How to prove that $\mathbf{E}\eta = \int_{0}^{\infty}\mathbf{P}(\{\eta > z\})dz$ for arbitrary non-negative random variable?

Question

Let $\eta$ be non-negative (a.c.) continuous random variable. How to prove that $\mathbf{E}\eta = \int_{0}^{\infty}\mathbf{P}(\{\eta > z\})dz$ for arbitrary non-negative random variable?

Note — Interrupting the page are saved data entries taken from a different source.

-- ==== Sys2Proof/Machine/Dispatch.lean ====
section
/-! DEFINITION. The dispatch: one arm per command of the table, each one call of that command's meaning. -/
namespace Sys2Proof.Machine
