-- ==== Sys2Proof/Certificates/Slice0/Obligations.lean ====
section
/-! DEFINITION. The statements about the part, for the provers. Each follows the rules of spec/ that its docstring names; a statement
that rests on a choice of the model names the log entry. -/
open Sys2Proof Sys2Proof.Machine

/-! ## The machine -/

/-- A step takes the command at the front of the queue and runs it on the state with the queue's rest, first in first out. On an empty queue the part idles: a nanosecond of SAF time passes and nothing else changes. The model's choice (log 1). -/
def Obligations.StepTakesCommandsInOrder : Prop :=
  (∀ (s : State) (c : Instr) (rest : List Instr),
    step { s with pending := c :: rest } = exec c { s with pending := rest }) ∧
  (∀ s : State, step { s with pending := [] } = .next { s with pending := [], now := s.now + 1 })

/-- R481: whatever step is taken, INT_N is driven low afterwards exactly while `INT_SUMMARY` AND `INT_MASK` is not 0 or the device is in
FAILED, from every state in which it is. -/
def Obligations.EveryStepKeepsIntN : Prop :=
  ∀ s t : State, intDriven s → step s = .next t → intDriven t

/-- R481: the part leaves reset with INT_N not driven. -/
def Obligations.IntNAtReset : Prop := intDriven State.reset ∧ State.reset.pins.intN = false

/-- Every well-formed command has an outcome that goes on, but resynchronisation data with a line for which there is no memory (R20). -/
def Obligations.WellFormedCommandsGoOn : Prop :=
  ∀ (i : Instr) (s : State), i.wf = true →
    (∀ ppa bytes, i = .resynchronisationData ppa bytes → ∀ o ∈ lineCuts ppa.toNat (min 4096 bytes.length), backed s (ppa.toNat + o) = true) → goesOn (exec i s)

/-! ## Command packets (R38-R77) -/

/-- R53 steps 1 to 4, on every opcode: a command with FMT_MAJOR other than 1 gets VERSION_REFUSED, an opcode the part does not define
OPCODE_UNSUPPORTED, and one whose tag an outstanding command of its channel has MALFORMED, each in one final reply; the outstanding
command with that tag, and every other of the store, stays as it is (R41, R52). R36, R114: a fabric packet from a rank without an entry, or
by a port that is neither the first hop of its rank's return route nor the partner of that port, is an isolation refusal before any of it is
used. R128: a ring whose device interface is not in RUN delivers no command. Stated of a device outside STANDBY_REFUSED that assigns no
order token. -/
def Obligations.EntryRefusals : Prop :=
  ∀ (s : State) (c : CmdIn) (sp : OpSpec), takesCommands s = true → s.fw.standby = false → s.mir.state ≠ 1 →
    (arrives s c →
      (cmdB c.raw 2 1 / 16 ≠ 1 →
        receive s (some sp) c = refuse s (replyTo s c) stVERSION ∧ (receive s (some sp) c).store.cmds = s.store.cmds) ∧
      (cmdB c.raw 2 1 / 16 = 1 →
        receive s none c = refuse s (replyTo s c) stOPCODE ∧ (receive s none c).store.cmds = s.store.cmds) ∧
      (cmdB c.raw 2 1 / 16 = 1 → tagInUse s c.chan (tagOf c.raw) = true →
        receive s (some sp) c = refuse s (replyTo s c) stMALFORMED ∧ (receive s (some sp) c).store.cmds = s.store.cmds)) ∧
    (chanRuns s c.chan = false → receive s (some sp) c = s) ∧
    (∀ cause : Nat, chanRuns s c.chan = true → portCause s c.chan c.port = some cause →
      receive s (some sp) c = refuseIso s c ((s.chanHost c.chan).getD noHost) cause 0 0)

/-- R43: a command that is no hardware opcode, whose wait list is not met, is accepted, acknowledged and held: it stands in the lowest free slot, and ACCEPTED is sent. A device that does not serve takes no command: nothing changes but the interrupt line's evaluation (R441, R453, R460). -/
def Obligations.HeldAndUnserved : Prop :=
  (∀ (s s1 : State) (sp : OpSpec) (c : CmdIn) (x : Cmd), passes s sp c x s1 → sp.charge x = none →
    sp.charge (taken s1 x).1 = none → opcodeOf (taken s1 x).1.raw ≠ 0x0100 →
    waitsOf (taken s1 x).2 (taken s1 x).1.raw = .unmet →
    receive s (some sp) c = settle (sendAccepted (heldState s1 x) (taken s1 x).1)) ∧
  (∀ (s : State) (c : CmdIn), serving s = false →
    exec (.memRead c) s = .next (intEval s) ∧ exec (.memWrite c) s = .next (intEval s) ∧ exec (.syncAdd c) s = .next (intEval s) ∧
    exec (.rangeCreate c) s = .next (intEval s) ∧ exec (.capQuery c) s = .next (intEval s) ∧ exec (.pairQuery c) s = .next (intEval s))

/-- CAP_QUERY, CANCEL of an unknown tag, NOP and NMO_RELEASE end with OK at once and release their slot (R70, R72, R236): the word with
the index; outcome 0; nothing; the number of near-memory commands that the halt ended. R70, R71: a CANCEL that finds a command of its channel with the tag, not yet started, cancels it with outcome 1. The target ends
CANCELLED with PROGRESS 0 and the CANCEL ends OK. R255, R273: ATT_POOL_OPEN takes the lowest free handle (log 16) and returns it with the bytes of a page; ATT_POOL_CLOSE marks the pool
closing and waits for the commands that name it. -/
def Obligations.DeviceAndPoolCommandsRun : Prop :=
  (∀ c : CmdIn,
    actsAs (.capQuery c) specCapQuery (withOpcode c 0x0F00) (fun _ _ _ => True)
      (fun t k y => settle (finish t k stOK 0 (capWord (y.par 16 2)).toNat)) ∧
    actsAs (.cancel c) specCancel (withOpcode c 0x0F01)
      (fun t k y => (t.store.cmds.find? fun e => e.1 != k && e.2.chan == y.chan && tagOf e.2.raw == y.par 16 4) = none)
      (fun t k _ => settle (finish t k stOK 0 0)) ∧
    actsAs (.nop (.cmd c)) specNop (withOpcode c 0x0100) (fun _ _ _ => True)
      (fun t k _ => settle (finish t k stOK)) ∧
    actsAs (.nmoRelease c) specNmoRelease (withOpcode c 0x030F) (fun _ _ _ => True)
      (fun t k y => settle (finish (t.setChan y.chan { t.chan y.chan with halted := false, haltCount := 0 }) k stOK 0
        (t.chan y.chan).haltCount [] ((t.chan y.chan).haltCount = 2 ^ 32 - 1)))) ∧
  (∀ (c : CmdIn) (j : Nat) (z : Cmd),
    actsAs (.cancel c) specCancel (withOpcode c 0x0F01)
      (fun t k y => (t.store.cmds.find? fun e => e.1 != k && e.2.chan == y.chan && tagOf e.2.raw == y.par 16 4) = some (j, z)
        ∧ j ≠ k ∧ t.cmd j = some z ∧ z.st = .held ∧ z.started = false ∧ z.progress = 0 ∧ opcodeOf z.raw ≠ 0x0311)
      (fun t k y => settle (finish (settle (finish (t.setCmd k { y with st := .finishing }) j stCANCELLED 0)) k stOK 0 1))) ∧
  (∀ c : CmdIn,
    actsAs (.attPoolOpen c) specAttPoolOpen (withOpcode c 0x0400) (fun t _ _ => tabGap t.work.pools 1 ≤ 255)
      (fun t k y => settle (finish { t with work := { t.work with pools := tabIns t.work.pools (tabGap t.work.pools 1) (poolOf y) } } k stOK 0
        (tabGap t.work.pools 1 + 2 ^ 32 * (poolOf y).pageB))) ∧
    (∀ p : Pool, actsAs (.attPoolClose c) specAttPoolClose (withOpcode c 0x0401)
      (fun t _ y => t.pool (y.par 16 1) = some p ∧ p.closing = none)
      (fun t k y => tellAccepted (settle (State.setCmd { t with work := { t.work with pools := tabIns t.work.pools (y.par 16 1) { p with closing := some k } } } k
        { y with st := .finishing })) k)))

/-- R229, R232: SYNC_CONFIG, SYNC_SET, SYNC_ADD and SYNC_RELEASE send their update to the object and wait for it; SYNC_READ returns the
counter, the threshold, the flags and ERR_COUNT at once. -/
def Obligations.SyncCommandsRun : Prop :=
  ∀ c : CmdIn,
    actsAs (.syncConfig c) specSyncConfig (withOpcode c 0x0600) (fun _ _ _ => True)
      (fun t k y => postUpd (t.setCmd k { y with st := .finishing }) (y.par 16 2)
        (.config (BitVec.ofNat 32 (srcOf y.raw)) (BitVec.ofNat 32 (tagOf y.raw)) (y.par 18 2) (bitOf (y.par 20 1) 0) (bitOf (y.par 20 1) 1)
          (BitVec.ofNat 64 (y.par 24 8)) (BitVec.ofNat 32 (y.par 32 4)))) ∧
    actsAs (.syncSet c) specSyncSet (withOpcode c 0x0602) (fun _ _ _ => True)
      (fun t k y => postUpd (t.setCmd k { y with st := .finishing }) (y.par 16 2)
        (.set (BitVec.ofNat 32 (srcOf y.raw)) (BitVec.ofNat 32 (tagOf y.raw)) (bitOf (y.par 18 1) 0) (bitOf (y.par 18 1) 1)
          (BitVec.ofNat 64 (y.par 24 8)) (BitVec.ofNat 32 (y.par 32 4)))) ∧
    actsAs (.syncAdd c) specSyncAdd (withOpcode c 0x0603) (fun _ _ _ => True)
      (fun t k y => postUpd (t.setCmd k { y with st := .finishing }) (y.par 16 2)
        (.add (BitVec.ofNat 32 (srcOf y.raw)) (BitVec.ofNat 32 (tagOf y.raw)) (BitVec.ofNat 64 (y.par 24 8)))) ∧
    actsAs (.syncRelease c) specSyncRelease (withOpcode c 0x0601) (fun _ _ _ => True)
      (fun t k y => postUpd (t.setCmd k { y with st := .finishing }) (y.par 16 2) .release) ∧
    actsAs (.syncRead c) specSyncRead (withOpcode c 0x0604) (fun _ _ _ => True)
      (fun t k y => settle (finish t k stOK 0 ((t.obj (y.par 16 2)).count.toNat + 2 ^ 64 * (t.obj (y.par 16 2)).thr.toNat
        + 2 ^ 96 * (flag (t.obj (y.par 16 2)).err 0 + flag (t.obj (y.par 16 2)).sat 1) + 2 ^ 104 * (t.obj (y.par 16 2)).errCnt) []
        ((t.obj (y.par 16 2)).sat || (t.obj (y.par 16 2)).errCnt == 255)))

/-- R96, R97: RANGE_CREATE puts an entry of the shadow directory at the lowest free RANGE_ID and extent (the choice of each is the
model's, log 16) and commits unless HOLD is 1; RANGE_DESTROY takes one out; XLT_COMMIT publishes the shadow copy and returns the new
epoch, each once no granule that was translated through a changed range is under way (R92, R95); RANGE_QUERY returns bytes 0-15 of the entry that translates the address. R93, R94: a commit makes the shadow directory the active one and counts one epoch. -/
def Obligations.RangeCommandsRun : Prop :=
  (∀ c : CmdIn,
    (∀ o : Nat, actsAs (.rangeCreate c) specRangeCreate (withOpcode c 0x0105)
      (fun t _ y => (t.xlt.dirS.any fun e => !disjointSpans (y.par 16 8) (4096 * y.par 24 4) e.2.iaStart (4096 * e.2.lenG)) = false
        ∧ t.online (y.par 29 1) = true ∧ 4096 * y.par 24 4 ≤ mappable t (y.par 28 1 == 1) (y.par 29 1)
        ∧ (y.par 28 1 = 1 ∨ (t.part (y.par 29 1)).parked = false)
        ∧ tabGap (t.xlt.dirS.foldl (fun m e => tabIns m e.1 e.2) t.xlt.dirA) 0 < 2 ^ 20
        ∧ freeExtent t (y.par 28 1 == 1) (y.par 29 1) (4096 * y.par 24 4) = some o
        ∧ (y.par 31 1 = 0 → let u := withRange (drainDma t) (newRid t) (newRange y o); dmaLeft u (ofChanged u) = false))
      (fun t k y =>
        settle (finish (if y.par 31 1 = 0 then commitRanges (withRange (drainDma t) (newRid t) (newRange y o))
          else withRange t (newRid t) (newRange y o)) k stOK 0 (newRid t)))) ∧
    (∀ e : RangeE, actsAs (.rangeDestroy c) specRangeDestroy (withOpcode c 0x0106)
      (fun t _ y => tabFind t.xlt.dirS (y.par 16 4) = some e ∧ protectedRange t (y.par 16 4) e = false ∧ rangeShut t y (y.par 16 4) = false
        ∧ (y.par 31 1 = 0 → let u := withoutRange (drainDma t) (y.par 16 4); dmaLeft u (ofChanged u) = false))
      (fun t k y =>
        settle (finish (if y.par 31 1 = 0 then commitRanges (withoutRange (drainDma t) (y.par 16 4)) else withoutRange t (y.par 16 4)) k stOK))) ∧
    actsAs (.xltCommit c) specXltCommit (withOpcode c 0x0203) (fun t _ _ => dmaLeft (drainDma t) (ofChanged (drainDma t)) = false)
      (fun t k _ => settle (finish (commitRanges (drainDma t)) k stOK 0 (commitRanges (drainDma t)).xlt.epoch.toNat)) ∧
    (∀ (ppa rid : Nat) (acc : Rights) (u : State) (e : RangeE), actsAs (.rangeQuery c) specRangeQuery (withOpcode c 0x0107)
      (fun t _ y => anyRight t y.host (y.par 16 8) = (.ok ppa rid, acc, u) ∧ u.range rid = some e)
      (fun _ k _ => settle (finish u k stOK 0 (entryHead e))))) ∧
  (∀ s : State, (commitRanges s).xlt.dirA = s.xlt.dirS ∧ (commitRanges s).xlt.dirS = s.xlt.dirS
    ∧ (commitRanges s).xlt.epoch = s.xlt.epoch + 1)

/-- R92, R98, R101, R102, R104: XLT_S1_ROOT gives a host identity its stage-1 table and fault queue and empties its cache entries;
XLT_INVALIDATE empties those of a span, each once no granule that was translated for the identity is under way; XLT_FAULT_RESUME ends an open
fault, as resumed or aborted, and finds one whose escalation time has run out ended; ADVISE toggles STREAM; a PREFETCH without GATE starts. -/
def Obligations.TranslationCommandsRun : Prop :=
  ∀ c : CmdIn,
    actsAs (.xltS1Root c) specXltS1Root (withOpcode c 0x0200)
      (fun t _ y => dmaLeft (drainDma t) (ofHost (drainDma t) (y.par 28 2)) = false)
      (fun t k y =>
        let t := drainDma t
        let f : HostE → HostE := fun e => { e with
          s1Table := y.par 16 8, s1Count := y.par 24 4, fq := y.par 32 8, fqLog2 := y.par 40 1, fqSync := y.par 42 2 }
        let upd := fun (m : Tab HostE) => match tabFind m (y.par 28 2) with
          | some e => tabIns m (y.par 28 2) (f e)
          | none => m
        settle (finish (rcRemove { t with iso := { t.iso with hostsA := upd t.iso.hostsA, hostsS := upd t.iso.hostsS } }
          fun e => e.host == y.par 28 2) k stOK)) ∧
    actsAs (.xltInvalidate c) specXltInvalidate (withOpcode c 0x0201)
      (fun t _ y => dmaLeft (drainDma t) (ofHost (drainDma t) (y.par 28 2)) = false)
      (fun t k y => settle (finish (rcRemove (drainDma t) fun e => e.host == y.par 28 2
        && (y.par 24 4 == 0 || !disjointSpans e.start e.len (y.par 16 8) (4096 * y.par 24 4))) k stOK)) ∧
    (∀ f : XFault, actsAs (.xltFaultResume c) specXltFaultResume (withOpcode c 0x0202)
      (fun t _ y => t.xlt.pending.find? (fun f => f.id.toNat == y.par 16 4) = some f ∧ (t.now < f.expiry ∨ pairHeld t = true))
      (fun t k y => settle (finish (if y.par 20 1 = 0 then resumeFault t f else abortFault t f) k stOK 0 1))) ∧
    (∀ f : XFault, actsAs (.xltFaultResume c) specXltFaultResume (withOpcode c 0x0202)
      (fun t _ y => t.xlt.pending.find? (fun f => f.id.toNat == y.par 16 4) = some f ∧ f.expiry ≤ t.now ∧ pairHeld t = false)
      (fun t k _ => settle (finish (escalateFault t f) k stOK 0 0))) ∧
    (∀ (ppa rid : Nat) (u : State) (e : RangeE), actsAs (.advise c) specAdvise (withOpcode c 0x0108)
      (fun t _ y => lookup t y.host (y.par 16 8) rWrite = (.ok ppa rid, u) ∧ u.range rid = some e ∧ rangeShut u y rid = false
        ∧ y.par 24 1 = 2)
      (fun _ k _ => settle (finish (entryCommit u rid fun e => { e with stream := !e.stream }) k stOK))) ∧
    (∀ (ppa rid : Nat) (u u2 : State) (e : RangeE), actsAs (.prefetch c) specPrefetch (withOpcode c 0x0109)
      (fun t k y => lookup t y.host (y.par 16 8) rWrite = (.ok ppa rid, u) ∧ u.range rid = some e ∧ prefGate y = false
        ∧ startOp u k { y with total := prefLen y / 4096, aux := [rid, 0, ppa - e.ppa] } = some u2)
      (fun _ _ _ => u2))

If $\eta$ is discrete random variable it's quite simple. I have an idea that we can prove it easily for random variable $$\xi = \sum_{i=1}^{n}\xi_i\mathbf{1}_{\Delta_i}$$ that can take only finite set of values , where $\mathbf{1}_{\mathbf{X}}$ is an indicator function of a set $\mathbf{X}$. Since for every measurable function $\xi$ there is an approximating sequence $\{\xi_i\}_{i\ge1}$ of the functions of such kind that tends to $\xi$ pointwise, I would like to make a passage to the limit to prove this statement for an arbitrary continuous non-negative random variable? How can one do that rigorously?

Answer 1

Do the following. Let $\mathbb{P}$ be the underlying probability measure. Then, \begin{align} \int_0^{\infty}\mathbb{P}(X(\omega)\geq x)dx & = \int_0^{\infty}\mathbb{E}\left[\mathcal{X}_{X(\omega)\geq x}\right]dx \\ &= \int_0^{\infty}\int_{\Omega}\mathcal{X}_{X(\omega)\geq x}d\mathbb{P}(w)dx\\ & =\int_{\Omega}\int_{0}^{X(\omega)}dxd\mathbb{P}(\omega) \\ & = \int_{\Omega}X(\omega)d\mathbb{P}(\omega) = \mathbb{E}[X]. \end{align}

Above, the first line uses the fact that expected value of an indicator of an event is simply the probability of the event itself, second line is valid due to expressing expected value as an integral with respect to probability measure, and third line follows from Fubini.